You're knocking on an open door. Of course anything dealing with humans and how they deal with each other is political. You seem to think that it makes the issue somehow illegitimate, and that it sullies the purity of science. Granted, when humans and their politics enter the picture, things get messy, but that's unavoidable.
Scientific American stopped being scientific years ago. They should have changed the name to Popular Science, but that was already taken. I guess they could go with Woke Science.
"Scientific American stopped being scientific years ago."
They may go back to the older format.
"In October 2015, Playboy announced the magazine would no longer feature full-frontal nudity beginning with the March 2016 issue....Playboy announced in February 2017, however, that the dropping of nudity had been a mistake. Furthermore, for its March/April issue, it reestablished some of its franchises, including the Playboy Philosophy and Party Jokes, but dropped the subtitle "Entertainment for Men", inasmuch as gender roles have evolved. "
I gave up my subscription to SA back in 2017 when the political content began to outweigh the scientific.
In it, she accused her generation, Generation X, of being "full of fucking fascists," complained about how sexist and racist her home state of Indiana was, and so on.
Might have to expand. The whine cellar is still stock full of 2016 vintage, but the tears from sour grapes like this are too good to pass up.
But what really caught my eye was SciAm's coverage of the youth gender medicine debate.

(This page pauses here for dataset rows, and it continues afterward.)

/-- R425, R426: `mret` in M-mode restores the privilege and the enable, resets the previous fields and jumps to `mepc`; with
MPP = 2 it is the model fault IllegalPrivilege. `sret` in S-mode or M-mode restores the privilege and the enable, resets the
previous fields and jumps to `sepc`; in U-mode it raises IllegalInstruction. -/
def Obligations.ReturnsFromTraps : Prop :=
  (∀ s : State, s.hart.priv = .machine →
    (statusMPP s.hart.csr.mstatus = 2 → exec .mret s = .fault .illegalPrivilege) ∧
    (statusMPP s.hart.csr.mstatus ≠ 2 →
      ∃ t, exec .mret s = .next t ∧ t.hart.priv.code = statusMPP s.hart.csr.mstatus ∧ t.hart.pc = s.hart.csr.mepc ∧
        statusMIE t.hart.csr.mstatus = statusMPIE s.hart.csr.mstatus ∧ statusMPIE t.hart.csr.mstatus = true ∧
        statusMPP t.hart.csr.mstatus = 0 ∧
        (∀ i, i ≠ 3 → i ≠ 7 → i ≠ 11 → i ≠ 12 → bit t.hart.csr.mstatus i = bit s.hart.csr.mstatus i) ∧
        t = { s with hart := { s.hart with
          pc := t.hart.pc, priv := t.hart.priv, csr := { s.hart.csr with mstatus := t.hart.csr.mstatus } } })) ∧
  ∀ s : State,
    (s.hart.priv = .user → exec .sret s = illegal s) ∧
    (s.hart.priv ≠ .user →
      ∃ t, exec .sret s = .next t ∧
        t.hart.priv = (if statusSPP s.hart.csr.mstatus then .supervisor else .user) ∧ t.hart.pc = s.hart.csr.sepc ∧
        statusSIE t.hart.csr.mstatus = statusSPIE s.hart.csr.mstatus ∧ statusSPIE t.hart.csr.mstatus = true ∧
        statusSPP t.hart.csr.mstatus = false ∧
        (∀ i, i ≠ 1 → i ≠ 5 → i ≠ 8 → bit t.hart.csr.mstatus i = bit s.hart.csr.mstatus i) ∧
        t = { s with hart := { s.hart with
          pc := t.hart.pc, priv := t.hart.priv, csr := { s.hart.csr with mstatus := t.hart.csr.mstatus } } })

/-- R423, R424, R471: `ecall` raises the environment call of the current mode, cause 8 + priv, with trap value 0;
`ebreak` and `c.ebreak` raise Breakpoint with their own address, and are refused as a semihosting call while
semihosting is enabled. That refusal is the model's reading of R424 (log entry 16). -/
def Obligations.EcallAndEbreak : Prop :=
  (∀ s : State, HandlerInstalled (8 + s.hart.priv.code) s.hart → Raises .ecall (8 + s.hart.priv.code) 0 s) ∧
  ∀ s : State,
    (s.hart.semihosting = true → exec .ebreak s = .refused .semihostingCall ∧
      exec .cEbreak s = .refused .semihostingCall) ∧
    (s.hart.semihosting = false → HandlerInstalled 3 s.hart →
      Raises .ebreak 3 s.hart.pc s ∧ Raises .cEbreak 3 s.hart.pc s)

/-- R421, R422, R427: the fences have no effect, whatever their fields; `wfi` sets the WFI flag and the pc advances
first. -/
def Obligations.FencesAndWfi : Prop :=
  ∀ s : State,
    (∀ fm pred succ rs1 rd, GoesTo (.fence fm pred succ rs1 rd) (s.hart.pc + 4) s) ∧
    (∀ imm rs1 rd, GoesTo (.fenceI imm rs1 rd) (s.hart.pc + 4) s) ∧
    exec .wfi s = .next { s with hart := { s.hart with sleeping := true, pc := s.hart.pc + 4 } }

/-- R429, R269, R465: `slli x0, x0, 0x1F` toggles the semihosting flag and changes nothing else but the pc; every
other `slli` only shifts, and so does `c.slli`, even with x0 and 0x1F. -/
def Obligations.SemihostingToggle : Prop :=
  ∀ s : State,
    exec (.slli 0 0 0x1F) s =
      .next { s with hart := { s.hart with semihosting := !s.hart.semihosting, pc := s.hart.pc + 4 } } ∧
    (∀ rd rs1 shamt, ¬(rd = 0 ∧ rs1 = 0 ∧ shamt = 0x1F) →
      WritesX (.slli rd rs1 shamt) 4 rd (BitVec.ofNat 64 ((s.readX rs1).toNat * 2 ^ shamt.toNat)) s) ∧
    ∀ rd shamt, WritesX (.cSlli rd shamt) 2 rd (BitVec.ofNat 64 ((s.readX rd).toNat * 2 ^ shamt.toNat)) s

/-- R428, R123: `sfence.vma` with both values 0 empties the TLB; otherwise it removes exactly the entries whose address space
and page match; nothing else changes but the pc, which advances by the instruction's length (R203). In U-mode it raises
IllegalInstruction. The form of the TLB is the model's (log entry 8), and that the end of a page is computed exactly, so that
the page at the top of the address space is flushed by an address in it, is the model's choice (log entry 25). -/
def Obligations.SfenceVmaFlushes : Prop :=
  ∀ (s : State) (rs1 rs2 : BitVec 5),
    (s.hart.priv = .user → exec (.sfenceVma rs1 rs2) s = illegal s) ∧
    (s.hart.priv ≠ .user →
      ∃ t, exec (.sfenceVma rs1 rs2) s = .next t ∧ t.hart.pc = s.hart.pc + BitVec.ofNat 64 s.len.bytes ∧
        (∀ e, e ∈ t.hart.tlb ↔ e ∈ s.hart.tlb ∧
          ¬(s.readX rs1 = 0 ∧ (s.readX rs2).toNat % 65536 = 0) ∧
          ¬(((s.readX rs2).toNat % 65536 = 0 ∨ e.asidKey = (s.readX rs2).toNat % 65536) ∧
            (s.readX rs1 = 0 ∨
              (e.vbase.toNat ≤ (s.readX rs1).toNat ∧ (s.readX rs1).toNat < e.vbase.toNat + e.size)))) ∧
        t.hart.tlb.Sublist s.hart.tlb ∧
        t = { s with hart := { s.hart with tlb := t.hart.tlb, pc := t.hart.pc } })

/-! ### The CSR file -/

/-- R60, R61: an undefined address, one above the current privilege, and a write of a read-only encoding or of a
getter-only register raise IllegalInstruction, in each of the six instructions, under every table without a cyclic chain of
views; and which addresses the default table defines (R52). -/
def Obligations.CsrChecksRefuse : Prop :=
  (∀ a : BitVec 12, (csrFind csrTable a).isSome = true ↔
    a ∈ ([0x001, 0x002, 0x003, 0xC00, 0xC01, 0xC02, 0x100, 0x104, 0x105, 0x106, 0x140, 0x141, 0x142, 0x143, 0x144, 0x180,
      0x300, 0x301, 0x302, 0x303, 0x304, 0x305, 0x306, 0x340, 0x341, 0x342, 0x343, 0x344, 0xF11, 0xF12, 0xF13, 0xF14,
      0xF15] : List (BitVec 12))) ∧
  ∀ (s : State) (a : BitVec 12) (rd rs1 uimm : BitVec 5), csrAcyclic s.cfg.csrTable = true →
    ((csrFind s.cfg.csrTable a = none ∨ s.hart.priv.code < (a >>> 8).toNat % 4) →
      exec (.csrrw rd rs1 a) s = illegal s ∧ exec (.csrrs rd rs1 a) s = illegal s ∧ exec (.csrrc rd rs1 a) s = illegal s ∧
      exec (.csrrwi rd uimm a) s = illegal s ∧ exec (.csrrsi rd uimm a) s = illegal s ∧
      exec (.csrrci rd uimm a) s = illegal s) ∧
    (((a >>> 10).toNat = 3 ∨ ∃ t m, csrTerminal s.cfg.csrTable a = some (t, m) ∧
        t.kind ∈ [.computed .cycle, .computed .time, .computed .instret]) →
      exec (.csrrw rd rs1 a) s = illegal s ∧ exec (.csrrwi rd uimm a) s = illegal s ∧
      (rs1 ≠ 0 → exec (.csrrs rd rs1 a) s = illegal s ∧ exec (.csrrc rd rs1 a) s = illegal s) ∧
      (uimm ≠ 0 → exec (.csrrsi rd uimm a) s = illegal s ∧ exec (.csrrci rd uimm a) s = illegal s))

/-- R410 to R416: under every table without a cyclic chain of views, the CSR instructions complete when their checks pass.
`csrrw` and `csrrwi` read only if `rd` is not x0 and always write; the others always read, and write only if `rs1` is not
x0, or the immediate is not 0. -/
def Obligations.CsrInstructions : Prop :=
  (∀ (s : State) (a : BitVec 12) (rd rs1 : BitVec 5), csrAcyclic s.cfg.csrTable = true →
     csrReadable s.cfg.csrTable a s.hart.priv = true →
     ∃ old s1, csrValue a s = some (old, s1) ∧
       (csrWritable s.cfg.csrTable a = true →
         AccessesCsr (.csrrw rd rs1 a) rd old (csrWrite a (s.readX rs1) s).hart.csr s ∧
         AccessesCsr (.csrrs rd rs1 a) rd old
           (if rs1 = 0 then s.hart.csr else (csrWrite a (old ||| s.readX rs1) s).hart.csr) s ∧
         AccessesCsr (.csrrc rd rs1 a) rd old
           (if rs1 = 0 then s.hart.csr else (csrWrite a (old &&& ~~~(s.readX rs1)) s).hart.csr) s ∧
         (rd = 0 → exec (.csrrw rd rs1 a) s = .next ((csrWrite a (s.readX rs1) s).retire 4))) ∧
       AccessesCsr (.csrrs rd 0 a) rd old s.hart.csr s ∧ AccessesCsr (.csrrc rd 0 a) rd old s.hart.csr s) ∧
  ∀ (s : State) (a : BitVec 12) (rd uimm : BitVec 5), csrAcyclic s.cfg.csrTable = true →
    csrReadable s.cfg.csrTable a s.hart.priv = true →
    ∃ old s1, csrValue a s = some (old, s1) ∧
      (csrWritable s.cfg.csrTable a = true →
        AccessesCsr (.csrrwi rd uimm a) rd old (csrWrite a (uimm.setWidth 64) s).hart.csr s ∧
        AccessesCsr (.csrrsi rd uimm a) rd old
          (if uimm = 0 then s.hart.csr else (csrWrite a (old ||| uimm.setWidth 64) s).hart.csr) s ∧
        AccessesCsr (.csrrci rd uimm a) rd old
          (if uimm = 0 then s.hart.csr else (csrWrite a (old &&& ~~~(uimm.setWidth 64)) s).hart.csr) s ∧
        (rd = 0 → exec (.csrrwi rd uimm a) s = .next ((csrWrite a (uimm.setWidth 64) s).retire 4))) ∧
      AccessesCsr (.csrrsi rd 0 a) rd old s.hart.csr s ∧ AccessesCsr (.csrrci rd 0 a) rd old s.hart.csr s

/-- R60, R62: a storage register reads its stored value, and a write changes the bits of its mask in it and nothing else;
the registers and masks of the default table are those of R52. In any table the same holds of every storage row, with the
row's mask. -/
def Obligations.StorageCsrMaskedWrite : Prop :=
  (∀ (s : State) (v : Word), s.cfg.csrTable = csrTable →
     let register := fun (a : BitVec 12) (mask : Word) (read : CsrFile → Word) (write : CsrFile → Word → CsrFile) =>
       csrValue a s = some (read s.hart.csr, s) ∧
       csrWrite a v s = s.withCsr (write s.hart.csr ((read s.hart.csr &&& ~~~mask) ||| (v &&& mask)))
     register 0x003 0xFF (fun c => c.fcsr) (fun c v => { c with fcsr := v }) ∧
     register 0x105 0xFFFFFFFFFFFFFFFF (fun c => c.stvec) (fun c v => { c with stvec := v }) ∧
     register 0x106 0xFFFFFFFF (fun c => c.scounteren) (fun c v => { c with scounteren := v }) ∧
     register 0x140 0xFFFFFFFFFFFFFFFF (fun c => c.sscratch) (fun c v => { c with sscratch := v }) ∧
     register 0x141 0xFFFFFFFFFFFFFFFE (fun c => c.sepc) (fun c v => { c with sepc := v }) ∧
     register 0x142 0xFFFFFFFFFFFFFFFF (fun c => c.scause) (fun c v => { c with scause := v }) ∧
     register 0x143 0xFFFFFFFFFFFFFFFF (fun c => c.stval) (fun c v => { c with stval := v }) ∧
     register 0x180 0xFFFFFFFFFFFFFFFF (fun c => c.satp) (fun c v => { c with satp := v }) ∧
     register 0x300 0x7E79AA (fun c => c.mstatus) (fun c v => { c with mstatus := v }) ∧
     register 0x301 0 (fun c => c.misa) (fun c v => { c with misa := v }) ∧
     register 0x302 0xB3FF (fun c => c.medeleg) (fun c v => { c with medeleg := v }) ∧
     register 0x303 0x222 (fun c => c.mideleg) (fun c v => { c with mideleg := v }) ∧
     register 0x304 0xAAA (fun c => c.mie) (fun c v => { c with mie := v }) ∧
     register 0x305 0xFFFFFFFFFFFFFFFF (fun c => c.mtvec) (fun c v => { c with mtvec := v }) ∧
     register 0x306 0xFFFFFFFF (fun c => c.mcounteren) (fun c v => { c with mcounteren := v }) ∧
     register 0x340 0xFFFFFFFFFFFFFFFF (fun c => c.mscratch) (fun c v => { c with mscratch := v }) ∧
     register 0x341 0xFFFFFFFFFFFFFFFE (fun c => c.mepc) (fun c v => { c with mepc := v }) ∧
     register 0x342 0xFFFFFFFFFFFFFFFF (fun c => c.mcause) (fun c v => { c with mcause := v }) ∧
     register 0x343 0xFFFFFFFFFFFFFFFF (fun c => c.mtval) (fun c v => { c with mtval := v }) ∧
     register 0xF11 0 (fun c => c.mvendorid) (fun c v => { c with mvendorid := v }) ∧
     register 0xF12 0 (fun c => c.marchid) (fun c v => { c with marchid := v }) ∧
     register 0xF13 0 (fun c => c.mimpid) (fun c v => { c with mimpid := v }) ∧
     register 0xF14 0 (fun c => c.mhartid) (fun c v => { c with mhartid := v }) ∧
     register 0xF15 0 (fun c => c.mconfigptr) (fun c v => { c with mconfigptr := v })) ∧
  ∀ (row : CsrRow) (a : BitVec 12) (s : State) (v : Word), csrFind s.cfg.csrTable a = some row → row.kind = .storage →
    csrValue a s = some (s.hart.csr.get (.ofAddr a), s) ∧
    csrWrite a v s =
      s.withCsr (s.hart.csr.set (.ofAddr a) ((s.hart.csr.get (.ofAddr a) &&& ~~~row.mask) ||| (v &&& row.mask)))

And the problem is systemic. In order to support the 'trans' ideological debate, you have to simultaneously reinforce gender roles while tearing down *traditional* gender roles. An action that has nothing to do with trans ideology itself but which Sci Am nonetheless engaged.

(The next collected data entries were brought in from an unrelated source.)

/-! ### `withMtime` -/

@[simp] theorem withMtime_x (s : State) (v : Word) : (s.withMtime v).hart.x = s.hart.x := rfl
@[simp] theorem withMtime_f (s : State) (v : Word) : (s.withMtime v).hart.f = s.hart.f := rfl
@[simp] theorem withMtime_pc (s : State) (v : Word) : (s.withMtime v).hart.pc = s.hart.pc := rfl
@[simp] theorem withMtime_priv (s : State) (v : Word) : (s.withMtime v).hart.priv = s.hart.priv := rfl
@[simp] theorem withMtime_sleeping (s : State) (v : Word) : (s.withMtime v).hart.sleeping = s.hart.sleeping := rfl
@[simp] theorem withMtime_semihosting (s : State) (v : Word) : (s.withMtime v).hart.semihosting = s.hart.semihosting := rfl
@[simp] theorem withMtime_csr (s : State) (v : Word) : (s.withMtime v).hart.csr = s.hart.csr := rfl
@[simp] theorem withMtime_tlb (s : State) (v : Word) : (s.withMtime v).hart.tlb = s.hart.tlb := rfl
@[simp] theorem withMtime_hartid (s : State) (v : Word) : (s.withMtime v).hart.hartid = s.hart.hartid := rfl
@[simp] theorem withMtime_lines (s : State) (v : Word) : (s.withMtime v).hart.lines = s.hart.lines := rfl
@[simp] theorem withMtime_others (s : State) (v : Word) : (s.withMtime v).others = s.others := rfl
@[simp] theorem withMtime_mem (s : State) (v : Word) : (s.withMtime v).mem = s.mem := rfl
@[simp] theorem withMtime_mtime (s : State) (v : Word) : (s.withMtime v).mtime = v := rfl
@[simp] theorem withMtime_len (s : State) (v : Word) : (s.withMtime v).len = s.len := rfl
@[simp] theorem withMtime_draws (s : State) (v : Word) : (s.withMtime v).draws = s.draws := rfl
@[simp] theorem withMtime_schedule (s : State) (v : Word) : (s.withMtime v).schedule = s.schedule := rfl
@[simp] theorem withMtime_busLog (s : State) (v : Word) : (s.withMtime v).busLog = s.busLog := rfl
@[simp] theorem withMtime_cfg (s : State) (v : Word) : (s.withMtime v).cfg = s.cfg := rfl

/-! ### `withLen` -/

@[simp] theorem withLen_x (s : State) (v : InsnLength) : (s.withLen v).hart.x = s.hart.x := rfl
@[simp] theorem withLen_f (s : State) (v : InsnLength) : (s.withLen v).hart.f = s.hart.f := rfl
@[simp] theorem withLen_pc (s : State) (v : InsnLength) : (s.withLen v).hart.pc = s.hart.pc := rfl
@[simp] theorem withLen_priv (s : State) (v : InsnLength) : (s.withLen v).hart.priv = s.hart.priv := rfl
@[simp] theorem withLen_sleeping (s : State) (v : InsnLength) : (s.withLen v).hart.sleeping = s.hart.sleeping := rfl
@[simp] theorem withLen_semihosting (s : State) (v : InsnLength) : (s.withLen v).hart.semihosting = s.hart.semihosting := rfl
@[simp] theorem withLen_csr (s : State) (v : InsnLength) : (s.withLen v).hart.csr = s.hart.csr := rfl
@[simp] theorem withLen_tlb (s : State) (v : InsnLength) : (s.withLen v).hart.tlb = s.hart.tlb := rfl
@[simp] theorem withLen_hartid (s : State) (v : InsnLength) : (s.withLen v).hart.hartid = s.hart.hartid := rfl
@[simp] theorem withLen_lines (s : State) (v : InsnLength) : (s.withLen v).hart.lines = s.hart.lines := rfl
@[simp] theorem withLen_others (s : State) (v : InsnLength) : (s.withLen v).others = s.others := rfl
@[simp] theorem withLen_mem (s : State) (v : InsnLength) : (s.withLen v).mem = s.mem := rfl
@[simp] theorem withLen_mtime (s : State) (v : InsnLength) : (s.withLen v).mtime = s.mtime := rfl
@[simp] theorem withLen_len (s : State) (v : InsnLength) : (s.withLen v).len = v := rfl
@[simp] theorem withLen_draws (s : State) (v : InsnLength) : (s.withLen v).draws = s.draws := rfl
@[simp] theorem withLen_schedule (s : State) (v : InsnLength) : (s.withLen v).schedule = s.schedule := rfl
@[simp] theorem withLen_busLog (s : State) (v : InsnLength) : (s.withLen v).busLog = s.busLog := rfl
@[simp] theorem withLen_cfg (s : State) (v : InsnLength) : (s.withLen v).cfg = s.cfg := rfl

Probably the most personally infuriating article in recent memory was the assertion of women as predominantly hunters:
https://www.scientificamerican.com/article/the-theory-that-men-evolved-to-hunt-and-women-evolved-to-gather-is-wrong1/
It was pure "Don't believe your lying eyes. Wet roads cause rain and, even if they don't, we know that historically roads could've gotten wet before the surrounding terrain."

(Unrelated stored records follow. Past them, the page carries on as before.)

theorem build4_back {wa wb wc wd : Nat} (f : BitVec wa → BitVec wb → BitVec wc → BitVec wd → Instr)
    (ha : wa ≤ 32) (hb : wb ≤ 32) (hc : wc ≤ 32) (hd : wd ≤ 32)
    (a : BitVec wa) (b : BitVec wb) (c : BitVec wc) (d : BitVec wd) :
    build4 f [a.setWidth 32, b.setWidth 32, c.setWidth 32, d.setWidth 32] = some (f a b c d) := by
  simp only [build4, setWidth_back ha, setWidth_back hb, setWidth_back hc, setWidth_back hd]

theorem build5_back {wa wb wc wd we : Nat} (f : BitVec wa → BitVec wb → BitVec wc → BitVec wd → BitVec we → Instr)
    (ha : wa ≤ 32) (hb : wb ≤ 32) (hc : wc ≤ 32) (hd : wd ≤ 32) (he : we ≤ 32)
    (a : BitVec wa) (b : BitVec wb) (c : BitVec wc) (d : BitVec wd) (e : BitVec we) :
    build5 f [a.setWidth 32, b.setWidth 32, c.setWidth 32, d.setWidth 32, e.setWidth 32] = some (f a b c d e) := by
  simp only [build5, setWidth_back ha, setWidth_back hb, setWidth_back hc, setWidth_back hd, setWidth_back he]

Helmuth derides the racist, sexists of Indiana but she's more racist, sexist, and backwardly idiotic than any of them. To the point that her employer, who seemingly approved of the woke content at one point, had to ask her to step aside.
We call the notion that men were hunters and women gatherers a 'just so story' - an untestable narrative explanation for a cultural practice, a biological trait, or behavior of humans or other animals.
The evidence is that women hunted and gathered. Even today women have skills in marks(wo)manship that equal men. Back in the olden times, from the Romans to the Inuit and dozens of cultures besides went as far as worshiping women as goddesses of the hunt. Diana, the Roman goddess of the hunt, was typically depicted with a bow and arrows. The idea that someone today can be personally infuriated by the research shows how deeply in thrall to ideology we can be.
I find it ironic that Kamala Harris' mom was actually a legit scientist (though a poor judge of potential mates). And the campaign focused on Kamala's background as a black woman, which she got from her Marxist professor father.
There really seems to be zero respect for science itself. If it can be used to advance their main goals, fine. If they can lie about science to advance their main goals, fine. If they can ignore science to advance their main goals, fine. But science by itself is essentially worthless to them.
"which she got from her Marxist professor father."
Pete Buttigieg also has a Marxist professor father (translated Gramsci's Prison Notebooks). Harris' Marxist professor father was an entirely different man. Trump's father was never a Marxist professor, but he was arrested at a KKK rally so he's no slack tit when it comes to heterodox political ideas.
Done by a woman, surprise surprise !
So how did this fascist editor get the job. If you disagree then explain to me why her actions and statements are not like Muscleweine circa 1938.